Base query (raw telemetry)
SELECT
event_time,
query_id,
user,
initial_user,
log_comment,
JSONExtractString(log_comment, 'type') AS meta_type,
JSONExtractString(log_comment, 'userId') AS meta_user_id,
JSONExtractString(log_comment, 'roleType') AS meta_role_type,
JSONExtractString(log_comment, 'objectId') AS meta_object_id,
JSONExtractString(log_comment, 'sheetId') AS meta_sheet_id,
JSONExtractString(log_comment, 'workbookId') AS meta_workbook_id,
JSONExtractString(log_comment, 'workbookState') AS meta_workbook_state,
JSONExtract(log_comment, 'fields', 'Array(String)') AS meta_fields,
JSONExtractRaw(log_comment, 'measures') AS meta_measures,
query_duration_ms,
read_rows,
read_bytes,
written_rows,
written_bytes,
result_rows,
result_bytes,
memory_usage,
query
FROM system.query_log
WHERE length(log_comment) > 20
AND user != 'monitoring-internal'
AND initial_user NOT LIKE 'sql-console:%'
AND type = 'QueryFinish'
ORDER BY event_time DESC
LIMIT 10000;
Optional: Persist into a table (recommended)

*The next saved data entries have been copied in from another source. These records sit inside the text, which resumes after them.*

theorem State.Whole.endWrite (whole : s.Whole) : s.endWrite.Whole := by
  unfold State.endWrite
  have marked : s.Calm { s with ret := { s.ret with valid := true, writing := false } } := calm_of_store rfl rfl rfl
  have silent (w : State) : w.Calm (w.setLine .dormant) := calm_of_store rfl rfl rfl
  exact whole.due ((marked.trans (calm_clearTx _)).trans (silent _)).whole

end

end Sys2Proof.Machine
end

section
/-! SUPPORT. A close restores records, slots and positions that fit together (R168, R175). -/

namespace Sys2Proof.Machine
open Host

/-- A record that a restore may leave in its slot (R175). -/
structure Record.Rests (r : Record) : Prop where
  stopped : r.state ≠ .running
  loose : r.state = .queued ∨ r.state = .uncertain → r.position = none
  few : r.deviations.length ≤ 4

/-- A station whose slots a restore fills: nothing is booked and nothing is in the arrival queue yet. -/
structure State.Refills (s : State) : Prop where
  slots : ∀ h, (s.slot h).state = .free ∨ ∃ r, (s.slot h).state = .inUse r ∧ r.Rests
  books : s.bookings = []
  rush : s.store.rushQueue = []
  ordinary : s.store.ordinaryQueue = []

/-- Position p of s is not booked, is linked exactly while it has a record, and its STEP_EN is low. -/
structure State.Reopened (s : State) (p : PosIx) : Prop where
  links : (s.pos p).link ≠ none ↔ (s.pos p).state = .assigned ∨ (s.pos p).state = .occupied
  unbooked : (s.pos p).state ≠ .booked
  low : (s.pos p).stepEn = false

/-- Slot h has a queued record that is not in the arrival queue yet. -/
def State.Awaits (s : State) (h : Handle) : Prop :=
  ∃ r, s.rec? h = some r ∧ s.Idles h none ∧ r.state = .queued ∧ r.position = none ∧ r.deviations.length ≤ 4

section
variable {s t u : State} {h g : Handle} {r x : Record} {p q : PosIx} {image : List Byte}

/-! ### The records (R175) -/

theorem rests_restore (few : r.deviations.length ≤ 4) : r.restore.Rests := by
  have more := length_deviate r .powerInterrupt r.accumulated few
  unfold Record.restore
  split
  · next queued => exact ⟨by simp [queued], fun _ => rfl, few⟩
  · exact ⟨nofun, fun _ => rfl, few⟩
  · next uncertain => exact ⟨by simp [uncertain], fun _ => rfl, few⟩
  · exact ⟨nofun, fun _ => rfl, few⟩
  · next finished => exact ⟨by simp [finished], by simp [finished], few⟩
  · next held => exact ⟨by simp [held], by simp [held], few⟩
  all_goals exact ⟨nofun, by simp, more⟩

theorem State.Refills.add {run : RestoreRun} (refills : run.state.Refills) (entry : Byte × List Byte) : (run.add entry).state.Refills := by
  unfold RestoreRun.add
  split
  · next h r _ reads =>
    split
    · have decodes : decodeImage entry.2 = some r := by
        split at reads
        · exact reads
        · cases reads
      refine ⟨fun g => ?_, refills.books, refills.rush, refills.ordinary⟩
      dsimp only
      rw [slot_setRec]
      split
      · exact .inr ⟨_, rfl, rests_restore (few_of_decodeImage decodes)⟩
      · exact refills.slots g
    · exact refills
  · exact refills

theorem refills_foldl {run : RestoreRun} (refills : run.state.Refills) (l : List (Byte × List Byte)) :
    (l.foldl RestoreRun.add run).state.Refills ∧ (l.foldl RestoreRun.add run).state.seqr = run.state.seqr := by
  induction l generalizing run with
  | nil => exact ⟨refills, rfl⟩
  | cons entry l ih =>
    obtain ⟨filled, seqr⟩ := ih (refills.add entry)
    refine ⟨filled, seqr.trans ?_⟩
    unfold RestoreRun.add
    split
    · split <;> rfl
    · rfl

/-! ### The positions -/

/-- A position restored is linked to a record that names it, or to none. -/
theorem restoredAt_blank (recs : Handle → Option Record) (p : PosIx) (stored : PosState × Option Handle) {y : Position}
    (empty : y.state = .empty) (loose : y.link = none) (low : y.stepEn = false) :
    ((restoredAt recs p stored y).link ≠ none ↔ (restoredAt recs p stored y).state = .assigned ∨ (restoredAt recs p stored y).state = .occupied)
      ∧ (restoredAt recs p stored y).state ≠ .booked ∧ (restoredAt recs p stored y).stepEn = false
      ∧ ∀ h, (restoredAt recs p stored y).link = some h → ∃ r, recs h = some r ∧ r.position = some p := by
  obtain ⟨st, link⟩ := stored
  have named (h : Handle) (names : linkNames recs p link = true) (same : link = some h) : ∃ r, recs h = some r ∧ r.position = some p := by
    subst same
    cases stands : recs h with
    | none => simp [linkNames, stands] at names
    | some r => exact ⟨r, rfl, by simpa [linkNames, stands] using names⟩
  have linked (names : linkNames recs p link = true) : link ≠ none := fun none => by simp [linkNames, none] at names
  cases st with
  | empty => simp [restoredAt, empty, loose, low]
  | booked => simp [restoredAt, empty, loose, low]
  | clearing => simp [restoredAt]
  | assigned =>
    rw [restoredAt_assigned]
    split
    · next names => exact ⟨⟨fun _ => .inl rfl, fun _ => linked names⟩, nofun, low, fun h => named h names⟩
    · simp [empty, loose, low]
  | occupied =>
    rw [restoredAt_occupied]
    split
    · next names => exact ⟨⟨fun _ => .inr rfl, fun _ => linked names⟩, nofun, low, fun h => named h names⟩
    · simp

/-! ### The links -/

theorem rests_cleaned (rests : r.Rests) : (s.cleaned h r).Rests :=
  ⟨rests.stopped, fun st => by rw [State.cleaned, rests.loose st]; rfl, rests.few⟩

theorem position_cleaned : (s.cleaned h r).position = some p ↔ r.position = some p ∧ (s.pos p).link = some h := by
  rw [State.cleaned]
  cases position : r.position with
  | none => simp
  | some q =>
    by_cases link : (s.pos q).link = some h
    · simp only [Option.bind_some, if_pos link]
      exact ⟨fun same => ⟨same, Option.some.inj same ▸ link⟩, And.left⟩
    · simp only [Option.bind_some, if_neg link]
      exact ⟨nofun, fun ⟨same, here⟩ => absurd (Option.some.inj same ▸ here) link⟩

/-- Slots filled and positions linked, before the arrival queue. -/
structure State.Refilled (s : State) : Prop where
  refills : s.Refills
  reopened : ∀ p, s.Reopened p
  named : ∀ p h, (s.pos p).link = some h ↔ ∃ r, s.rec? h = some r ∧ r.position = some p

theorem refilled_clean (refills : s.Refills) (reopened : ∀ p, s.Reopened p)
    (names : ∀ p h, (s.pos p).link = some h → ∃ r,
        s.rec? h = some r ∧ r.position = some p) : (handles.foldl State.cleanLink s).Refilled := by
  obtain ⟨slots, cleaned, states⟩ := cleanLink_all nodup_handles s
  rw [cleaned]
  have state (h : Handle) : slots[h].state = (s.slot h).state.mapRec (s.cleaned h) := (states h).trans (if_pos (mem_handles h))
  refine ⟨⟨fun h => ?_, refills.books, refills.rush, refills.ordinary⟩, fun p => ⟨(reopened p).links, (reopened p).unbooked,
      (reopened p).low⟩,
    fun p h => ?_⟩
  · refine (refills.slots h).imp (fun free => ?_) fun ⟨r, here, rests⟩ => ⟨s.cleaned h r, ?_, rests_cleaned rests⟩
    · exact (state h).trans (by rw [free]; rfl)
    · exact (state h).trans (by rw [here]; rfl)
  · have recs : ({ s with store := { s.store with slots := slots } } : State).rec? h = (s.rec? h).map (s.cleaned h) :=
      recOpt_map (t := { s with store := { s.store with slots := slots } }) (s.cleaned h) (state h)
    rw [recs]
    constructor
    · intro link
      obtain ⟨r, stands, position⟩ := names p h link
      exact ⟨s.cleaned h r, by rw [stands]; rfl, position_cleaned.mpr ⟨position, link⟩⟩
    · rintro ⟨y, here, position⟩
      obtain ⟨r, -, rfl⟩ := Option.map_eq_some_iff.mp here
      exact (position_cleaned.mp position).2

/-! ### The arrival queue -/

theorem framed_rebuild (filled : s.Refilled) : s.rebuildFreeList.Framed := by
  have list (h : Handle) : h ∈ s.rebuildFreeList.store.freeList ↔ (s.slot h).state = .free := by
    simp [State.rebuildFreeList, mem_handles]
  have unreserved (h : Handle) : (s.slot h).state ≠ .reserved := by
    obtain free | ⟨r, here, -⟩ := filled.refills.slots h
    · simp [free]
    · simp [here]
  have books : s.rebuildFreeList.bookings = [] := filled.refills.books
  refine ⟨⟨List.Nodup.filter (fun h => decide ((s.slot h).state = .free)) nodup_handles, list⟩, ⟨fun h => ?_, fun p => ?_, ?_, ?_,
      ?_⟩, ?_, ?_, fun p => (filled.reopened p).links,
    fun p _ => (filled.reopened p).low⟩
  · rw [books]
    exact ⟨fun st => absurd st (unreserved h), fun ⟨b, m, _⟩ => absurd m List.not_mem_nil⟩
  · rw [books]
    exact ⟨fun st => absurd st (filled.reopened p).unbooked, fun ⟨b, m, _⟩ => absurd m List.not_mem_nil⟩
  · rw [books]
    exact List.nodup_nil
  · rw [books]
    exact List.nodup_nil
  · rw [books]
    exact List.nodup_nil
  · exact filled.refills.rush ▸ List.nodup_nil
  · exact filled.refills.ordinary ▸ List.nodup_nil

theorem awaits_rebuild (filled : s.Refilled) (h : Handle) : s.rebuildFreeList.Seated h ∨ s.rebuildFreeList.Awaits h := by
  have rush : h ∉ s.rebuildFreeList.store.rushQueue := filled.refills.rush ▸ List.not_mem_nil
  have ordinary : h ∉ s.rebuildFreeList.store.ordinaryQueue := filled.refills.ordinary ▸ List.not_mem_nil
  cases here : s.rec? h with
  | none =>
    refine .inl (State.Vacant.seated ⟨rush, ordinary, fun p link => ?_⟩ here)
    obtain ⟨r, stands, -⟩ := (filled.named p h).mp link
    rw [here] at stands
    cases stands
  | some r =>
    have rests : r.Rests := by
      obtain free | ⟨x, there, rests⟩ := filled.refills.slots h
      · rw [State.rec?, free] at here
        cases here
      · rw [State.rec?, there] at here
        exact Option.some.inj here ▸ rests
    have idles : s.rebuildFreeList.Idles h r.position :=
      ⟨rush, ordinary, fun p => (filled.named p h).trans (exists_rec here), fun p _ => (filled.reopened p).low⟩
    by_cases queued : r.state = .queued
    · have position := rests.loose (.inl queued)
      exact .inr ⟨r, here, position ▸ idles, queued, position, rests.few⟩
    · exact .inl ((idles.holds queued rests.stopped (fun st => rests.loose (.inr st)) rests.few).seated here)

theorem State.Awaits.enqueue_other (awaits : s.Awaits g) (other : g ≠ h) (b : Bool) : (s.enqueue h b).Awaits g := by
  obtain ⟨r, stands, idles, queued⟩ := awaits
  have pos (q : PosIx) : (s.enqueue h b).pos q = s.pos q := pos_enqueue ..
  refine ⟨r, by cases b <;> exact stands, ⟨?_, ?_, fun q => by rw [pos]; exact idles.named q,
      fun q => by rw [pos]; exact idles.dark q⟩, queued⟩
  · simp [mem_rushQueue_enqueue, idles.rush, other]
  · simp [mem_ordinaryQueue_enqueue, idles.ordinary, other]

CREATE TABLE IF NOT EXISTS astrato.query_history
ENGINE = MergeTree
PARTITION BY toDate(event_time)
ORDER BY (event_time, meta_workbook_id, meta_sheet_id, meta_object_id)
AS
SELECT
event_time,
query_id,
user,
initial_user,
JSONExtractString(log_comment, 'type') AS type,
JSONExtractString(log_comment, 'userId') AS user_id,
JSONExtractString(log_comment, 'roleType') AS role_type,
JSONExtractString(log_comment, 'objectId') AS object_id,
JSONExtractString(log_comment, 'sheetId') AS sheet_id,
JSONExtractString(log_comment, 'workbookId') AS workbook_id,
JSONExtractString(log_comment, 'workbookState') AS workbook_state,
JSONExtract(log_comment, 'fields', 'Array(String)') AS fields,
JSONExtractRaw(log_comment, 'measures') AS measures,
query_duration_ms,
read_rows,
read_bytes,
result_rows,
result_bytes,
memory_usage
FROM system.query_log
WHERE 1 = 0;
Then insert incrementally:
INSERT INTO astrato.query_history
SELECT *
FROM (
SELECT
event_time,
query_id,
user,
initial_user,
JSONExtractString(log_comment, 'type') AS type,
JSONExtractString(log_comment, 'userId') AS user_id,
JSONExtractString(log_comment, 'roleType') AS role_type,
JSONExtractString(log_comment, 'objectId') AS object_id,
JSONExtractString(log_comment, 'sheetId') AS sheet_id,
JSONExtractString(log_comment, 'workbookId') AS workbook_id,
JSONExtractString(log_comment, 'workbookState') AS workbook_state,
JSONExtract(log_comment, 'fields', 'Array(String)') AS fields,
JSONExtractRaw(log_comment, 'measures') AS measures,
query_duration_ms,
read_rows,
read_bytes,
result_rows,
result_bytes,
memory_usage
FROM system.query_log
WHERE type = 'QueryFinish'
AND event_time >= now() - INTERVAL 1 DAY
AND length(log_comment) > 20
);
Enrichment (important)
Export lookup tables from:
https://app.astrato.io/administration/exports
You’ll need:
workbooks
sheets
objects
users
Join them to resolve IDs → names.
Example business questions
a) Most used workbooks
SELECT
workbook_id,
count() AS queries,
uniqExact(user_id) AS users
FROM astrato.query_history
WHERE event_time >= now() - INTERVAL 7 DAY
GROUP BY workbook_id
ORDER BY queries DESC;
b) Slowest sheets
SELECT
sheet_id,
avg(query_duration_ms) AS avg_ms,
count() AS queries
FROM astrato.query_history
WHERE event_time >= now() - INTERVAL 7 DAY
GROUP BY sheet_id
ORDER BY avg_ms DESC;
c) Most expensive objects (by data scanned)
SELECT
object_id,
sum(read_bytes) AS bytes_read,
count() AS queries
FROM astrato.query_history
WHERE event_time >= now() - INTERVAL 7 DAY
GROUP BY object_id
ORDER BY bytes_read DESC;
d) Active users
SELECT
user_id,
count() AS queries,
sum(read_bytes) AS bytes_read
FROM astrato.query_history
WHERE event_time >= now() - INTERVAL 30 DAY
GROUP BY user_id
ORDER BY queries DESC;
Key notes
system.query_logretention depends on ClickHouse config (ttl/flush_interval)use
SYSTEM FLUSH LOGSwhen testingalways filter
type = 'QueryFinish'to avoid partial querieslog_commentmust be valid JSON for extraction to workavoid internal/system users (
monitoring-internal,sql-console:%)
Why this matters
You now have:
product analytics (who uses what)
performance analytics (how fast, how heavy)
full traceability (query → workbook → object → user)
All directly from your warehouse, no extra tracking needed.